Будку разметало взрывом в щепу. Всего-то и было нас семеро: шесть ополченцев да я, приблудный. Один убитый свалился прямо передо мной, в посадке с нашей стороны еще раненый, Щука, тяжелый: нога в колене перебита. А на той стороне трассы уже никого: двоих зенитчиков покрошила БМП. Хорошо, Ара дождался, пока откроются дверцы десантного отсека, и положил сзади внутрь бэхи последнюю гранату из РПГ, а не то слишком кисло бы нам было… А бандеровских трупов мы насчитали больше тридцати – то ли тридцать пять, то ли тридцать шесть, запутались, сбились, но идти снова пересчитывать стало лень.
Мы сидели возле лесного ручья – такого чистого, звонкого, щедрого ручья, в котором отмыли и Печника, и Щуку, и Ару, и даже меня, и отстирали заодно. Печник очнулся, только рука болела – это он сломал, когда поскользнулся, упал, а не ранение – да на ногах стоять не мог, тошнило: сотрясение мозга. А мы с Арой грелись у маленького костерка и пили, пили лучшее в мире пойло, самое веселящее и самое хмельное – чистую родниковую воду. Пили, курили и хохотали от всего, а скорее, от радости жизни. А потом завыло, загрохотало, заиграло просверками в небе где-то километрах в десяти, и опытный Ара сказал: «Видно, наши встрэтили, а если встрэтили, то скоро здэсь будет Радист» – это он про командира своего.
– Мы – казаки! Потому Радист у нас не прапор, а вахмистр (Ара сказал это как «Вах-х! – мистер»). Он – донэцкий, говорят, раньше на телевидении работал. А я старший урядник, родом из Степанакерта, еще тогда беженец, живу в Торез, знаешь такой город? А ты – кто?
– И я донецкий, по происхождению тоже казак, когда-то учителем был, потом в вузе старший преподаватель. Зовут меня…
– Вай, меня Самвел зовут, я и на Сэмэна отзываюсь, какая разница! На войне пазывной давай!
– А нету у меня позывного! Я же вообще гражданский, цивильный!
– Вах, какой цивильный, если через линия фронта туда-сюда ездишь! С какой стороны ствол автомат держать знаешь! Не может не быть у тебя позывной!
– Ара, тебе кто позывной давал?
– Зачем давал? Я сам взял!
– И что, тебе бы дали взять, если бы ты выбрал Нар-Дос или Туманян?

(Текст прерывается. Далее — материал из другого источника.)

/-- Settles O4: the rows that write a table are met one by one, and every other row leaves both alone. -/
theorem tablesChangeOnlyByTheirCommands : Obligations.TablesChangeOnlyByTheirCommands := by
  intro c s t h
  have same {A B : Prop} (g : s.part.SameTables t.part) :
      (t.part.records = s.part.records ∨ A) ∧ (t.part.types = s.part.types ∨ B) := ⟨.inl g.records, .inl g.types⟩
  cases c with
  | powerOnReset => exact ⟨.inr (by decide), .inr (.inl rfl)⟩
  | trackWrite => exact ⟨.inr (by decide), .inl (command_types h Part.runTrackWrite_types)⟩
  | trimSet => exact ⟨.inr (by decide), .inl (command_types h Part.runTrimSet_types)⟩
  | trimStep => exact ⟨.inr (by decide), .inl (command_types h Part.runTrimStep_types)⟩
  | lampSet => exact ⟨.inr (by decide), .inl (command_types h Part.runLampSet_types)⟩
  | calLoad => exact ⟨.inr (by decide), .inl (command_types h Part.runCalLoad_types)⟩
  | typeWrite =>
    obtain ⟨records, types⟩ := command_inService h (fun _ hm => of_decide_eq_true hm) Part.runTypeWrite_records
    exact ⟨.inl records, types.imp_right fun service => .inr ⟨.inl rfl, service⟩⟩
  | typeClear =>
    obtain ⟨records, types⟩ := command_inService h (fun _ hm => of_decide_eq_true hm) Part.runTypeClear_records
    exact ⟨.inl records, types.imp_right fun service => .inr ⟨.inr rfl, service⟩⟩
  | frameAccept frame => exact same (next_tables h (s.part.acceptFrame_tables frame))
  | unknownCommand => exact same (next_tables h s.part.runs_unknown_tables)
  | ident => exact same (command_kept h fun r q => q.reply_kept r _ _ _)
  | status => exact same (command_kept h fun r q => q.reply_kept r _ _ _)
  | timeRead => exact same (command_kept h fun r q => q.reply_kept r _ _ _)
  | modeSet order => exact same (command_tables h (Part.runModeSet_tables order))
  | resetPart => exact same (command_tables h Part.runResetPart_tables)
  | trackRead => exact same (command_kept h Part.runTrackRead_kept)
  | typeRead => exact same (command_kept h Part.runTypeRead_kept)
  | headClear => exact same (command_kept h Part.runHeadClear_kept)
  | scheduleRead => exact same (command_kept h fun r q => q.reply_kept r _ _ _)
  | passageRead => exact same (command_kept h Part.runPassageRead_kept)
  | slotRead => exact same (command_kept h fun r q => q.reply_kept r _ _ _)
  | fetch => exact same (command_kept h Part.runFetch_kept)
  | fetchCancel => exact same (command_kept h Part.runFetchCancel_kept)
  | slotRelease => exact same (command_kept h Part.runSlotRelease_kept)
  | calStore => exact same (command_tables h Part.runCalStore_tables)
  | calAutoload => exact same (command_tables h Part.runCalAutoload_tables)
  | pageWriteEnd verified => exact same (next_tables h (s.part.endWrite_tables verified))
  | takeForSending => exact same (next_kept h s.part.takeForSending_kept)
  | ethernetLinkLost => exact same (next_tables h ⟨rfl, rfl⟩)
  | ethernetLinkFound => exact same (next_tables h ⟨rfl, rfl⟩)
  | headInputActive k i d => exact same (next_kept h (s.part.headInputActive_kept k i d))
  | headInputInactive k i d => exact same (next_kept h (s.part.headInputInactive_kept k i d))
  | candidateFirstSample k i d => exact same (next_kept h (s.part.firstSample_kept k i d))
  | candidateSecondSample k i d => exact same (next_kept h (s.part.secondSample_kept k i d))
  | headStuckLimit k i d => exact same (next_kept h (s.part.stuckLimit_kept k i d))
  | pairCeilingExpiry k i => exact same (next_kept h (s.part.ceilingExpiry_kept k i))
  | occupancyInputChange k => exact same (next_kept h (s.part.setFront_kept k _))
  | occupancySettleExpiry k => exact same (next_kept h (s.part.settleExpiry_kept k))
  | eventTake k => exact same (next_kept h (s.part.takeEvent_kept k))
  | eventHandlingEnd k b => exact same (next_kept h (s.part.endHandling_kept k b))
  | silenceTimerExpiry k => exact same (next_kept h (s.part.silenceExpiry_kept k))
  | couplingTimerExpiry k => exact same (next_kept h (s.part.couplingExpiry_kept k))
  | windowOpen tag => exact same (next_kept h (s.part.openIfDue_kept tag))
  | trigger k => exact same (next_kept h (s.part.trigger_kept k))
  | windowEnd tag => exact same (next_kept h (s.part.windowEnd_kept tag))
  | drainDeadline tag => exact same (next_kept h (s.part.drainDeadline_kept tag))
  | lampRequestTime tag => exact same (next_kept h (s.part.requestTime_kept tag))
  | recoveryEnd => exact same (next_kept h s.part.recoveryEnd_kept)
  | cameraSyncLost k => exact same (next_kept h (s.part.syncLost_kept k))
  | cameraSyncFound k => exact same (next_kept h (s.part.setPort_kept k _))
  | linePacket k packet => exact same (next_kept h (s.part.linePacket_kept k packet))
  | storeTurnWrite k => exact same (next_kept h (s.part.writeTurn_kept k))
  | storeTurnRead => exact same (next_kept h s.part.readTurn_kept)
  | frameSendingEnd => exact same (next_kept h s.part.sendingEnd_kept)
  | triggerPulseEnd k => exact same (next_kept h (s.part.pulseEnd_kept k))

/-! ### Ranges of a record (R21, R22) -/

theorem mem_fieldNumbers {n : Nat} : n ∈ fieldNumbers ↔ 1 ≤ n ∧ n ≤ 23 := by
  simp only [fieldNumbers, List.mem_map, List.mem_range]
  exact ⟨by rintro ⟨i, hi, rfl⟩; omega, fun h => ⟨n - 1, by omega, by omega⟩⟩

/-- R21: a record lies in its ranges when each of its fields does. -/
theorem TrackRecord.inRange_iff (r : TrackRecord) : r.inRange = true ↔ ∀ n : Nat, r.fieldOk n = true := by
  unfold TrackRecord.inRange
  rw [List.all_eq_true]
  refine ⟨fun h n => ?_, fun h n _ => h n⟩
  by_cases hn : 1 ≤ n ∧ n ≤ 23
  · exact h n (mem_fieldNumbers.mpr hn)
  · unfold TrackRecord.fieldOk
    split <;> first | rfl | omega

/-- R21, R22: the four records in force lie in their ranges, and their slots number at most 64. -/
theorem recordsOk_iff (q : Quad TrackRecord) :
    recordsOk q = true ↔ (∀ k : Track, (q.get k).inRange = true) ∧ slotSum q ≤ 64 := by
  unfold recordsOk Quad.toList
  simp only [Bool.and_eq_true, List.all_eq_true, decide_eq_true_eq, List.forall_mem_cons, List.not_mem_nil,
    false_imp_iff, implies_true, and_true]
  exact and_congr_left' ⟨fun ⟨a, b, c, d⟩ k => by cases k <;> assumption, fun h => ⟨h .t1, h .t2, h .t3, h .t4⟩⟩

/-- A record in its ranges with the slot count of the one that it replaces leaves the records in their ranges. -/
theorem recordsOk_set {q : Quad TrackRecord} {k : Track} {r : TrackRecord} (h : recordsOk q = true)
    (hr : r.inRange = true) (slots : r.slots = (q.get k).slots) : recordsOk (q.set k r) = true := by
  obtain ⟨ranges, sum⟩ := (recordsOk_iff q).mp h
  refine (recordsOk_iff _).mpr ⟨fun j => ?_, ?_⟩
  · by_cases hj : j = k
    · subst hj; rwa [Quad.get_set_self]
    · rw [Quad.get_set_other _ hj]; exact ranges j
  · cases k <;> simp only [slotSum, Quad.set, Quad.get] at slots sum ⊢ <;> omega

theorem TrackRecord.inRange_trim {r : TrackRecord} (h : r.inRange = true) {t : Int} (lo : -64 ≤ t) (hi : t ≤ 63) :
    { r with trim := t }.inRange = true := by
  refine (TrackRecord.inRange_iff _).mpr fun n => ?_
  by_cases hn : n = 19
  · subst hn
    exact Bool.and_eq_true_iff.mpr ⟨decide_eq_true lo, decide_eq_true hi⟩
  · refine Eq.trans ?_ (r.inRange_iff.mp h n)
    unfold TrackRecord.fieldOk
    split <;> first | rfl | contradiction

theorem TrackRecord.inRange_lamp {r : TrackRecord} (h : r.inRange = true) {priority code : Nat} {mask daylight : Bool}
    (hp : priority ≤ 7) (hc : code ≤ 7) :
    { r with lampPriority := priority, lampMask := mask, recoveryCode := code, daylightUse := daylight }.inRange =
      true := by
  refine (TrackRecord.inRange_iff _).mpr fun n => ?_
  by_cases h20 : n = 20
  · subst h20; exact decide_eq_true hp
  · by_cases h22 : n = 22
    · subst h22; exact decide_eq_true hc
    · refine Eq.trans ?_ (r.inRange_iff.mp h n)
      unfold TrackRecord.fieldOk
      split <;> first | rfl | contradiction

– Фы, гра, скажэшь тоже, Нар-Дос!.. Это все равно, если назваться Давидом Сасунским или Анной Сароян, вай, это по-русски…
– Это как взять позывным Илью Муромца или Бориса Годунова, я знаю… Чего смотришь, я все-таки старший преподаватель, как у нас говорили, «страшный препод»…
– Ха, вах, тогда я «страшный урядник», да!
– Ну тебе виднее, кого и чем пугать! – и мы опять расхохотались, зачерпнули из ручья и выпили.
– И все равно, нэ дело, что у тебя позывной нету! Кто ты не по жизни, а на этой войне?
– Перевозчик…
– Это Фрэнк в фильме, роль, которую актер Вэнс играет, да?
– Ну, я не знаю…
– Нэхороший позывной! И человек там не очень, и по жизни гадости много будет, еще давай рассказывай, кто ты.
– Ну, технику чиню, пишу немного… Программы пишу, чуть-чуть прозу…
– Какую прозу?
– Фантастику…
– Фантаст? Брехун-фантаст? Звездобол-сказочник? Вах, сказки – это хорошо, но нэ сейчас, потом, после война! Еще давай!
– Тогда – обычный прохожий.
– Прохожий? Прохожий – человек Божий, не вышел ни кожей, ни рожей – это нэ про тэбя, смотри, как тебя много! Мимо, значит, проходил, автомат схватил, сколько гадов покрошил?
– Не считал…
– И не надо! Пусть они считают – тех, кто останется, если батальон такой, как ты, мимо проходить будэт! Скажи, у тебя на майка якоря, паруса – ты море любишь? Ветер, волны? Волю?
– А кто ж ее не любит!
– Тогда твой позывной Волька! Помнишь, который со старик Хоттабыч ходил, дела творил? Тоже вольный человек, тоже приключения любит!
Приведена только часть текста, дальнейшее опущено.